Stored dataset items:
=== Section Start ===
-- ==== Sys2Proof/Machine/Bus.lean ====
section
/-! DEFINITION. What the operation in progress puts on the account memory's serial port (section 12.4): the transactions
of an operation, with the bytes the engine sends in each. It is output alone: the operation's completion is its row of the
opcode table. -/

namespace Sys2Proof.Machine

/-- A transaction on the port, from select to release. -/
inductive BusTransaction where
  | read (address size : Nat)
  | writeEnable
  | write (address : Nat) (data : List Byte)
  | readStatus
  deriving DecidableEq, Repr

/-- The bytes the engine sends: command byte, 16-bit byte address, and the data of a write. -/
def BusTransaction.sent : BusTransaction → List Byte
  | .read address _ => [0x03] ++ be 2 address
  | .writeEnable => [0x06]
  | .write address data => [0x02] ++ be 2 address ++ data
  | .readStatus => [0x05]

/-- The bytes a transaction takes back: a unit's, or a status byte. -/
def BusTransaction.taken : BusTransaction → Nat
  | .read _ size => size
  | .readStatus => 1
  | .writeEnable | .write _ _ => 0

/-- Whether a status byte ends the status reads: bit 0 is 0. -/
def statusReady (status : Byte) : Bool := !status.getLsbD 0

/-- The three steps of a write of a unit; its status reads repeat until a status byte is ready. -/
def writeTransactions (place : Nat) (bytes : List Byte) (statusReads : Nat) : List BusTransaction :=
  [.writeEnable, .write place (placeBytes bytes)] ++ List.replicate statusReads .readStatus

/-- The transactions of an operation, each write with as many status reads as its write cycle takes. -/
def State.transactions (s : State) (o : PortOp) (statusReads : Nat) : List BusTransaction :=
  let record (account : Nat) (r : AccountRecord) : List BusTransaction :=
    writeTransactions (Config.recordPlace account) (recordBytes account r) statusReads
  let header (marker : Nat) (h : Header) : List BusTransaction :=
    writeTransactions Config.headerPlace (headerBytes marker h) statusReads
  match o with
  | .fill _ account _ victim =>
    (match victim with | some v => record v.1 v.2 | none => []) ++ [.read (Config.recordPlace account) Config.recordSize]
  | .writeBack _ line account =>
    match s.cache.line line with
    | some { tag := t, record := some r, .. } => if t = account then record account r else []
    | _ => []
  | .journalEntry _ place image =>
    writeTransactions (Config.journalPlace place) (recordBytes image.account image.record) statusReads
  | .journalHeader _ h | .journalClear _ h | .startupHeaderWrite h => header Config.marker h
  | .repairRecord account r | .replayRecord account r => record account r
  | .startupHeaderRead | .initReadback => [.read Config.headerPlace Config.headerSize]
  | .journalVerifyRead place => [.read (Config.journalPlace place) Config.recordSize]
  | .initHeader final => header (if final then Config.marker else 0) freshHeader
  | .initRecord account => record account freshRecord

/-- What the port sends for the operation in progress. -/
def State.busBytes (s : State) (statusReads : Nat) : List (List Byte) :=
  match s.port.inProgress with
  | some o => (s.transactions o statusReads).map BusTransaction.sent
  | none => []

end Sys2Proof.Machine
end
=== Section End ===
▶ _Task to carry out_
Please reproduce each record precisely as written.

▶ _Result of this task_
-- ==== Sys2Proof/Machine/Bus.lean ====
section
/-! DEFINITION. What the operation in progress puts on the account memory's serial port (section 12.4): the transactions
of an operation, with the bytes the engine sends in each. It is output alone: the operation's completion is its row of the
opcode table. -/

namespace Sys2Proof.Machine

/-- A transaction on the port, from select to release. -/
inductive BusTransaction where
  | read (address size : Nat)
  | writeEnable
  | write (address : Nat) (data : List Byte)
  | readStatus
  deriving DecidableEq, Repr

/-- The bytes the engine sends: command byte, 16-bit byte address, and the data of a write. -/
def BusTransaction.sent : BusTransaction → List Byte
  | .read address _ => [0x03] ++ be 2 address
  | .writeEnable => [0x06]
  | .write address data => [0x02] ++ be 2 address ++ data
  | .readStatus => [0x05]

/-- The bytes a transaction takes back: a unit's, or a status byte. -/
def BusTransaction.taken : BusTransaction → Nat
  | .read _ size => size
  | .readStatus => 1
  | .writeEnable | .write _ _ => 0

/-- Whether a status byte ends the status reads: bit 0 is 0. -/
def statusReady (status : Byte) : Bool := !status.getLsbD 0

/-- The three steps of a write of a unit; its status reads repeat until a status byte is ready. -/
def writeTransactions (place : Nat) (bytes : List Byte) (statusReads : Nat) : List BusTransaction :=
  [.writeEnable, .write place (placeBytes bytes)] ++ List.replicate statusReads .readStatus

/-- The transactions of an operation, each write with as many status reads as its write cycle takes. -/
def State.transactions (s : State) (o : PortOp) (statusReads : Nat) : List BusTransaction :=
  let record (account : Nat) (r : AccountRecord) : List BusTransaction :=
    writeTransactions (Config.recordPlace account) (recordBytes account r) statusReads
  let header (marker : Nat) (h : Header) : List BusTransaction :=
    writeTransactions Config.headerPlace (headerBytes marker h) statusReads
  match o with
  | .fill _ account _ victim =>
    (match victim with | some v => record v.1 v.2 | none => []) ++ [.read (Config.recordPlace account) Config.recordSize]
  | .writeBack _ line account =>
    match s.cache.line line with
    | some { tag := t, record := some r, .. } => if t = account then record account r else []
    | _ => []
  | .journalEntry _ place image =>
    writeTransactions (Config.journalPlace place) (recordBytes image.account image.record) statusReads
  | .journalHeader _ h | .journalClear _ h | .startupHeaderWrite h => header Config.marker h
  | .repairRecord account r | .replayRecord account r => record account r
  | .startupHeaderRead | .initReadback => [.read Config.headerPlace Config.headerSize]
  | .journalVerifyRead place => [.read (Config.journalPlace place) Config.recordSize]
  | .initHeader final => header (if final then Config.marker else 0) freshHeader
  | .initRecord account => record account freshRecord

/-- What the port sends for the operation in progress. -/
def State.busBytes (s : State) (statusReads : Nat) : List (List Byte) :=
  match s.port.inProgress with
  | some o => (s.transactions o statusReads).map BusTransaction.sent
  | none => []

end Sys2Proof.Machine
end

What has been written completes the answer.